ACTIVITY: In the entries that follow, the lines from the one with "(exec .lifeHistogramFlush s" through the one with "(∀ x, x ∈ m.spares → x.1 <" are the ones to write out, exactly and with both ends included. Nothing else should appear.
Top of THE INPUT
/-- R253, R394, R404, R407 to R414: a mailbox command that Deimos has in hand is performed and leaves its status, which is
written with BUSY cleared and, where enabled, announced; SETPWR, SETSPLIT, SETDEV, SCRUB, SETMODE, ROUTES, FWSTAGE and FWACT
change what they name, under the checks R411 to R413 give; SENSORS, LOGREAD, LIFEREAD, RETIRED and ATTEST write their
buffers. What a report holds beyond the fields R414 gives is free (log entries 19 and 20).
Where the manual leaves a point open, the reading is the model's: log entries 19, 20, 32, 33, 34, 35, 37, 46 and 56. -/
def Obligations.MailboxCommands : Prop :=
  ∀ s : State, s.d.mbox.pending = true →
  let m := s.d.deimos
  let a := s.d.mbox.arg0
  let b := s.d.mbox.arg1
  let ran := fun (code : Nat) (i : Instr) (status : Nat) (mem : PMem) (d : Dev) =>
    s.d.mbox.cmd = code → exec i s = .next { s with mem := mem, d := { d with mbox := { s.d.mbox with pending := false, result := status } } }
  let wrote := fun (code : Nat) (i : Instr) (at_ : Nat) (bs : List Byte) (d : Dev) =>
    (at_ + bs.length ≤ 0x8000000000000 → s.NoSplit (0x8000000000000 + at_) bs.length → ran code i 0 (s.mem.write (0x8000000000000 + at_) bs) d) ∧
    (0x8000000000000 < at_ + bs.length → ran code i 1 s.mem (if code = 2 then s.d else d))
  let allFree := ∀ p, p ∈ s.d.ctxs → p.2.state = .free
  let mode := a = 1 ∨ a = 3 ∨ a = 4 ∨ a = 5
  wrote 0x01 .sensors a (m.samples.flatMap fun v => bytesLE 8 v) s.d ∧
  wrote 0x02 .logread a ((m.log.take b).flatMap fun e => (List.range 64).map (Config.logByte e))
    { s.d with deimos := { m with log := m.log.drop (m.log.take b).length } } ∧
  wrote 0x03 .liferead a (Config.lifeBytes m.histo ++ Config.publicKey ++ Config.certificate) s.d ∧
  wrote 0x04 .retired a (m.retired.flatMap fun f => bytesLE 8 (f * 65536)) s.d ∧
  (s.d.mbox.cmd = 0x05 → a / 65536 % 256 ≠ 0 → ∃ t, exec .setpwr s = .next t ∧ t.mem = s.mem ∧ t.w = s.w ∧ t.d.mbox.result = 0 ∧
    (∀ k, k < 8 → t.d.die k = { s.d.die k with
      budget := if m.thermal.getD k false = true then (s.d.die k).budget else a % 65536, ramp := a / 65536 % 256 }) ∧
    t.d.deimos = { m with ceiling := a % 65536 }) ∧
  (16 < a → ran 0x06 .setsplit 1 s.mem s.d) ∧ (a ≤ 16 → ¬ allFree → ran 0x06 .setsplit 2 s.mem s.d) ∧
  (a ≤ 16 → allFree → ran 0x06 .setsplit 0 s.mem { s.d with iw := a }) ∧
  (¬ allFree → ran 0x07 .setdev 2 s.mem s.d) ∧ (allFree → ran 0x07 .setdev 0 s.mem { s.d with devnum := a % 4096 }) ∧
  (let es := (List.range b).map fun k => s.mem.nat (0x8000000000000 + a + 8 * k) 8
   a + 8 * b ≤ 0x8000000000000 →
    ((∀ e, e ∈ es → e / 4096 % 4096 = 0 ∧ e / 2 ^ 48 = 0) →
      ran 0x08 .routes 0 s.mem { s.d with deimos := { m with routes := es.map fun e => (e % 4096, e / 2 ^ 24) } }) ∧
    ((∃ e, e ∈ es ∧ e / 4096 % 4096 ≠ 0) → ran 0x08 .routes 1 s.mem s.d)) ∧
  (1 ≤ a → a ≤ 168 → ran 0x09 .scrub 0 s.mem { s.d with deimos := { m with scrubHours := a } }) ∧
  (a = 0 ∨ 168 < a → ran 0x09 .scrub 1 s.mem s.d) ∧
  (¬ mode → ran 0x0A .setmode 1 s.mem s.d) ∧
  (a = 1 → s.d.bootState = 5 → s.d.needsReset = true → ran 0x0A .setmode 2 s.mem s.d) ∧
  (mode → s.d.bootState ≠ 0 → s.d.bootState ≠ 2 → a ≠ 1 ∨ s.d.needsReset = false →
    ran 0x0A .setmode 0 s.mem { s.d with bootState := a, needsReset := s.d.needsReset || a = 5 }) ∧
  (a + b ≤ 0x8000000000000 → let image := s.mem.bytes (0x8000000000000 + a) b
    (Config.imageOk image = true → m.fuse ≤ Config.imageVersion image →
      ran 0x10 .fwstage 0 s.mem { s.d with deimos := { m with slots := m.slots.set (1 - m.bootSlot) image } }) ∧
    (Config.imageOk image = false ∨ Config.imageVersion image < m.fuse → ran 0x10 .fwstage 3 s.mem s.d)) ∧
  (1 < a → ran 0x11 .fwact 1 s.mem s.d) ∧
  (a ≤ 1 → let image := m.slots.getD a []
    (Config.imageOk image = true → m.fuse ≤ Config.imageVersion image →
      ran 0x11 .fwact 0 s.mem { s.d with deimos := { m with nextSlot := a } }) ∧
    (Config.imageOk image = false ∨ Config.imageVersion image < m.fuse → ran 0x11 .fwact 3 s.mem s.d)) ∧
  (a + 32 ≤ 0x8000000000000 → let body := s.d.reportBody (s.mem.bytes (0x8000000000000 + a) 32)
    wrote 0x20 .attest b (body ++ (List.range 1280).map (Config.signByte body)) s.d ∧
    body.length = 1792 ∧ (body.drop 64).take 32 = s.mem.bytes (0x8000000000000 + a) 32) ∧
  (s.d.mbox.busy = true → mbCodes.contains s.d.mbox.cmd = false →
    ∃ t, exec .mailboxCommandDone s = .next t ∧ t.mem = s.mem ∧ t.w = s.w ∧
      t.d.mbox = { s.d.mbox with busy := false, pending := false, status := 4 }) ∧
  (∀ n, let u : State := { s with d := { s.d with mbox := { s.d.mbox with busy := true, pending := false, result := n } } }
    ∃ t, exec .mailboxCommandDone u = .next t ∧ t.mem = s.mem ∧ t.w = s.w ∧
      t.d.mbox = { u.d.mbox with busy := false, status := n } ∧
      t.d.msix = if s.d.mbox.vec.testBit 31 then s.d.mbox.vec % 4096 :: s.d.msix else s.d.msix)

/-- R390, R393 to R398, R402, R404, R406 to R409, R413: samples move the budgets of the dies; histograms go to flash; the
scrub marks the lines it finds bad, but for dirty ones; a boot leaves start-up mode, or state 2 with its reason, and gives the
number of a core that has failed to a spare; the loss of power empties HBM; failures of a core, of a unit and of links, and links that come up.
Where the manual leaves a point open, the reading is the model's: log entries 33, 36, 43, 81 and 82. -/
def Obligations.Management : Prop :=
  ∀ s : State,
  let m := s.d.deimos
  let cool := fun (x : Sample) => ∀ k, k < 8 → m.thermal.getD k false = false ∧ x.dieTemp.getD k 0 ≤ 105 ∧
    x.stackTemp.getD (2 * k) 0 ≤ 95 ∧ x.stackTemp.getD (2 * k + 1) 0 ≤ 95
  let sum := fun (x : Sample) => x.power + (m.powers.take 9).sum
  let quiet := fun (t : State) => t.mem = s.mem ∧ t.w = s.w ∧ t.d.deimos.ceiling = m.ceiling
  (∀ x : Sample, ∃ t, exec (.sensorSample x) s = .next t ∧ quiet t ∧
    t.d.deimos.powers = (x.power :: m.powers).take 10 ∧ t.d.deimos.samples = Sample.values x) ∧
  (∀ x : Sample, cool x → 9 ≤ m.powers.length → 27000 < sum x → ∃ t, exec (.sensorSample x) s = .next t ∧ quiet t ∧
    ∀ k, k < 8 → let b := (s.d.die k).budget
      (t.d.die k).budget = if b ≤ 32 then b else max 32 (b - b / 8)) ∧
  (∀ x : Sample, cool x → 9 ≤ m.powers.length → sum x ≤ 27000 → 25000 ≤ sum x ∨ m.lowSince + 1 ≠ 100 →
    ∃ t, exec (.sensorSample x) s = .next t ∧ quiet t ∧ ∀ k, k < 8 → (t.d.die k).budget = (s.d.die k).budget) ∧
  (∀ x : Sample, cool x → 9 ≤ m.powers.length → sum x < 25000 → m.lowSince + 1 = 100 →
    ∃ t, exec (.sensorSample x) s = .next t ∧ quiet t ∧ ∀ k, k < 8 → let b := (s.d.die k).budget
      (t.d.die k).budget = if m.ceiling ≤ b then b else min m.ceiling (b + b / 8)) ∧
  (∀ (x : Sample) (k : Nat), k < 8 → m.thermal.getD k false = false →
    105 < x.dieTemp.getD k 0 ∨ 95 < x.stackTemp.getD (2 * k) 0 ∨ 95 < x.stackTemp.getD (2 * k + 1) 0 →
    ∃ t, exec (.sensorSample x) s = .next t ∧ quiet t ∧ (t.d.die k).budget = 32 ∧ t.d.deimos.thermal.getD k false = true) ∧
  (exec .lifeHistogramFlush s = .next { s with d := { s.d with deimos := { m with flash := m.histo } } }) ∧
  (∀ (stack : Nat) (lines : List Nat), (∀ l, l ∈ lines → isDevice (l * 64) = true ∧ homeStack s.d.iw (l * 64) = stack) →
    ∃ t, exec (.patrolScrub stack lines []) s = .next t ∧ t.w = s.w ∧ (∀ b, t.mem.byte b = s.mem.byte b) ∧
      ∀ l, (t.mem.marks.find l).isSome = ((s.mem.marks.find l).isSome ||
        (decide (l ∈ lines) && !((s.mem.hbm.find (2 * l)).map HbmSector.dirty).getD false &&
          !((s.mem.hbm.find (2 * l + 1)).map HbmSector.dirty).getD false))) ∧
  (∀ r : BootResult, ∃ t, exec (.boot r) s = .next t ∧ t.w = Warp.absent ∧ t.turns = s.turns ∧
    (∀ b, isHost b = false → t.mem.byte b = 0#8) ∧ (∀ c, (t.d.ctx c).state = .free) ∧ t.d.iw = 16 ∧ t.d.devnum = 0 ∧
    t.d.wdoglim = 0 ∧ t.d.warps = [] ∧ (∀ k, (t.d.die k).budget = 160 ∧ (t.d.die k).ramp = 8) ∧
    (let bad := fun p => p ∈ m.failed ∨ p ∈ r.badCores
     let itsOwn := fun (x : Nat × Nat) => x.2 = 34 * (x.1 / 32) + 32 ∨ x.2 = 34 * (x.1 / 32) + 33
     (∀ p, bad p → p ∈ t.d.deimos.failed) ∧
     (∀ x, x ∈ t.d.deimos.spares → bad (34 * (x.1 / 32) + x.1 % 32) ∧ ¬ bad x.2 ∧ (x ∈ m.spares ∨ itsOwn x)) ∧
     (∀ x, x ∈ m.spares → x.1 < 256 → bad (34 * (x.1 / 32) + x.1 % 32) → ¬ bad x.2 → x ∈ t.d.deimos.spares) ∧
     ∀ g, g < 256 → (∀ x, x ∈ m.spares → x.1 / 32 ≠ g / 32) → bad (34 * (g / 32) + g % 32) →
       (∀ j, j < 32 → bad (34 * (g / 32) + j) → j = g % 32) → ¬ bad (34 * (g / 32) + 32) →
       (g, 34 * (g / 32) + 32) ∈ t.d.deimos.spares) ∧
    let good := fun k => ((List.range 34).filter fun p => !r.badCores.contains (34 * k + p)).length
    let takes := fun k => Config.imageOk (m.slots.getD k []) = true ∧ m.fuse ≤ Config.imageVersion (m.slots.getD k [])
    let short := (List.range 8).filter fun k => good k < 32
    let slot := if takes m.nextSlot then some m.nextSlot else if takes (1 - m.nextSlot) then some (1 - m.nextSlot) else none
    (short ≠ [] → t.d.bootState = 2 ∧ t.d.bootStat % 256 = 1 ∧ ∀ k, k < 8 → (t.d.bootStat / 256).testBit k = decide (k ∈ short)) ∧
    (short = [] → r.badStacks ≠ [] → t.d.bootState = 2 ∧ t.d.bootStat % 256 = 2) ∧
    (short = [] → r.badStacks = [] → slot = none → t.d.bootState = 2 ∧ t.d.bootStat = 3) ∧
    (∀ k, short = [] → r.badStacks = [] → slot = some k → t.d.bootState = 3 ∧ t.d.bootStat = 0 ∧ t.d.deimos.bootSlot = k ∧ t.d.deimos.nextSlot = k ∧
      t.d.deimos.fuse = max m.fuse (Config.imageVersion (m.slots.getD k [])))) ∧
  (∃ t, exec .powerLoss s = .next t ∧ t.w = Warp.absent ∧ (∀ b, isHost b = false → t.mem.byte b = 0#8) ∧
    t.d.deimos.histo = m.flash ∧ t.d.bootState = 0 ∧ ∀ c, (t.d.ctx c).state = .free) ∧
  (∀ g unit : Nat, g < 256 → 1 ≤ unit → unit ≤ 7 → (s.d.core g).offline = false →
    ∃ t, exec (.coreFailure g unit) s = .next t ∧ ((s.d.ctx s.w.ctx).state ≠ .idle → t.w = s.w) ∧ (t.d.core g).offline = true ∧
      m.physCore g ∈ t.d.deimos.failed ∧
      ∀ c, (s.d.share c g).holds = true → c < 256 → (s.d.ctx c).state = .active → (t.d.ctx c).state = .ending) ∧
  (∀ unit die : Nat, 8 ≤ unit → unit ≤ 13 → die < 8 → ∃ t, exec (.unitFailure unit die) s = .next t ∧
    ((s.d.ctx s.w.ctx).state ≠ .idle → t.w = s.w) ∧
    t.d.bootState = 5 ∧ t.d.needsReset = true ∧
    ∀ c, (s.d.ctx c).state = .active ∨ (s.d.ctx c).state = .swapped ∨ (s.d.ctx c).state = .suspended →
      (t.d.ctx c).state = .ending) ∧
  (∀ l : Nat, s.d.linkUp l = true → ∃ t, exec (.linkDown l) s = .next t ∧ t.w = s.w ∧ t.d.linkUp l = false ∧
    (∀ c p, (t.d.ctx c).paths.find p ≠ some l) ∧ ∀ k, k ≠ l → t.d.linkUp k = s.d.linkUp k) ∧
  (∀ (l peer : Nat) (deg : Bool), l < 24 → ∃ t, exec (.deviceLinkUp l peer deg) s = .next t ∧ t.mem = s.mem ∧ t.w = s.w ∧
    t.d = { s.d with links := t.d.links } ∧ t.d.links.find l = some { up := true, trained := true, degraded := deg, peer := peer % 4096 } ∧
    ∀ k, k ≠ l → t.d.links.find k = s.d.links.find k) ∧
  exec .hostLinkFailure s = .next { s with d := { s.d with hostDown := true } }
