/-- Host accesses to device memory and to the host's own; a write held. -/
def hosted (held : List HeldWrite) : State := { quiet with d := { quiet.d with bootState := 3, held := held } }

theorem witness_HostPort_memory :
    let s := hosted [HeldWrite.mk 0 (.write 0x40000 [1, 2] false false)]
    (∀ a, a ∈ [HostAcc.read 0x40000 8 false, .write 0x40000 [1, 2] true false, .write 0x8000000000000 [1] false true,
        .atomicAdd 0x40000 4 1, .atomicXchg 0x40000 8 1, .atomicCas 0x40000 4 0 1] →
      s.d.hostServed a = true ∧ ((granulesOf (hostRange a).1 (hostRange a).2).all fun y => (s.hostNeeds y).isEmpty) = true) ∧
    s.mem.hbm = [] ∧ isDevice 0x40000 = true ∧ s.d.held.length = 1 ∧
    (match s.hostReady (granulesOf 0x40000 2) with
      | .inl _ => true
      | .inr _ => false) = true := by decide +kernel

/-- A write of the host to a page of which a child's ancestor has no copy yet, where the pool is empty. -/
def copyless : State :=
  let s := joining [] [] 0x40000
  { s with
    d := { s.d with bootState := 3, ctxs := [(0, { s.d.ctx 0 with pool := [] })] }
    mem := { PMem.reset with cells := [(0x10001, 0x10), (0x10000, 1), (0x10002, 1), (0x11000, 1), (0x11001, 0x20), (0x11002, 1), (0x12000, 0xF)] } }

theorem witness_HostPort_held :
    copyless.d.hostServed (.write 0x40000 [1] false false) = true ∧
    (match copyless.hostReady (granulesOf 0x40000 1) with
      | .inl _ => false
      | .inr c => c == 0) = true := by decide +kernel

theorem witness_HostPort_registers :
    quiet.d.hostDown = false ∧ (let c : Ctx := { context0 with heatbuf := 0x40000, heatn := 1 }
     let s : State := { quiet with d := { quiet.d with ctxs := [(0, c)], tlb := [(0, [(4, { pa := 0x40000, shift := 16, attrs := 7 })])] } }
     ((s.d.tlb.getD 0 []).find 4).isSome = true ∧ (s.engineAddr 0 0x40000 true).isSome = true ∧ (s.d.ctx 0).heatbuf ≠ 0 ∧
     (s.d.ctx 0).heatn ≠ 0 ∧ ((quiet.d.tlb.getD 0 []).find 4).isNone = true ∧ (quiet.d.ctx 0).heatbuf = 0) := by decide +kernel

theorem witness_HostPort_caches :
    let s : State := { quiet with
      d := { quiet.d with cores := [(0, { Core.reset with l1 := [(7, List.replicate 64 1)] })] }
      mem := { quiet.mem with hbm := [(5, { dirty := true, bytes := List.replicate 32 0 })] } }
    ((s.d.core 0).l1.find 7).isSome = true ∧ (s.mem.hbm.find 5).map HbmSector.dirty = some true ∧ s.mem.hbm.find 6 = none := by
  decide +kernel

/-- A command in Deimos's hands, with contexts in a state, and the boot state. -/
def commanded (cmd a b : Nat) (st : CState) (boot : Nat) : State :=
  let s := inState st
  { s with d := { s.d with bootState := boot, mbox := { cmd := cmd, busy := true, pending := true, result := 0, arg0 := a, arg1 := b, status := 0, vec := 0x80000007 } } }

/-- Buffers within host memory and behind it; every context FREE or not; a mode and none; a code of no command. -/
theorem witness_MailboxCommands :
    let free := commanded 0x06 16 0 .free 3
    let taken := commanded 0x07 17 0 .active 3
    free.d.mbox.pending = true ∧ (free.d.ctxs.all fun p => decide (p.2.state = .free)) = true ∧
    (taken.d.ctxs.all fun p => decide (p.2.state = .free)) = false ∧ taken.d.mbox.cmd = 0x07 ∧ free.d.mbox.arg0 ≤ 16 ∧
    16 < taken.d.mbox.arg0 ∧ (commanded 0x05 0x20040 0 .free 3).d.mbox.arg0 / 65536 % 256 ≠ 0 ∧
    (commanded 0x09 168 0 .free 3).d.mbox.arg0 ≤ 168 ∧ (commanded 0x0A 1 0 .free 3).d.needsReset = false ∧
    (commanded 0x0A 1 0 .free 3).d.bootState = 3 ∧ mbCodes.contains 0x12 = false ∧ (commanded 0x12 0 0 .free 3).d.mbox.busy = true := by
  decide +kernel

/-- SETMODE to normal where only a reset of the device leads back; route tables: one entry that is sound, one that is not. -/
theorem witness_MailboxCommands_refused :
    let s : State := { commanded 0x0A 1 0 .free 5 with d := { (commanded 0x0A 1 0 .free 5).d with needsReset := true } }
    s.d.bootState = 5 ∧ s.d.needsReset = true ∧ s.d.mbox.arg0 = 1 ∧
    (let t := commanded 0x08 0x1000 1 .free 3
     let u : State := { t with mem := t.mem.raw 0x8000000001000 [0, 0x10] }
     t.d.mbox.arg0 + 8 * t.d.mbox.arg1 ≤ 0x8000000000000 ∧ t.mem.nat 0x8000000001000 8 = 0 ∧
     u.mem.nat 0x8000000001000 8 / 4096 % 4096 ≠ 0) := by decide +kernel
Bottom of THE INPUT
RESULT OF THIS EXERCISE:
  (exec .lifeHistogramFlush s = .next { s with d := { s.d with deimos := { m with flash := m.histo } } }) ∧
  (∀ (stack : Nat) (lines : List Nat), (∀ l, l ∈ lines → isDevice (l * 64) = true ∧ homeStack s.d.iw (l * 64) = stack) →
    ∃ t, exec (.patrolScrub stack lines []) s = .next t ∧ t.w = s.w ∧ (∀ b, t.mem.byte b = s.mem.byte b) ∧
      ∀ l, (t.mem.marks.find l).isSome = ((s.mem.marks.find l).isSome ||
        (decide (l ∈ lines) && !((s.mem.hbm.find (2 * l)).map HbmSector.dirty).getD false &&
          !((s.mem.hbm.find (2 * l + 1)).map HbmSector.dirty).getD false))) ∧
  (∀ r : BootResult, ∃ t, exec (.boot r) s = .next t ∧ t.w = Warp.absent ∧ t.turns = s.turns ∧
    (∀ b, isHost b = false → t.mem.byte b = 0#8) ∧ (∀ c, (t.d.ctx c).state = .free) ∧ t.d.iw = 16 ∧ t.d.devnum = 0 ∧
    t.d.wdoglim = 0 ∧ t.d.warps = [] ∧ (∀ k, (t.d.die k).budget = 160 ∧ (t.d.die k).ramp = 8) ∧
    (let bad := fun p => p ∈ m.failed ∨ p ∈ r.badCores
     let itsOwn := fun (x : Nat × Nat) => x.2 = 34 * (x.1 / 32) + 32 ∨ x.2 = 34 * (x.1 / 32) + 33
     (∀ p, bad p → p ∈ t.d.deimos.failed) ∧
     (∀ x, x ∈ t.d.deimos.spares → bad (34 * (x.1 / 32) + x.1 % 32) ∧ ¬ bad x.2 ∧ (x ∈ m.spares ∨ itsOwn x)) ∧
     (∀ x, x ∈ m.spares → x.1 < 256 → bad (34 * (x.1 / 32) + x.1 % 32) → ¬ bad x.2 → x ∈ t.d.deimos.spares) ∧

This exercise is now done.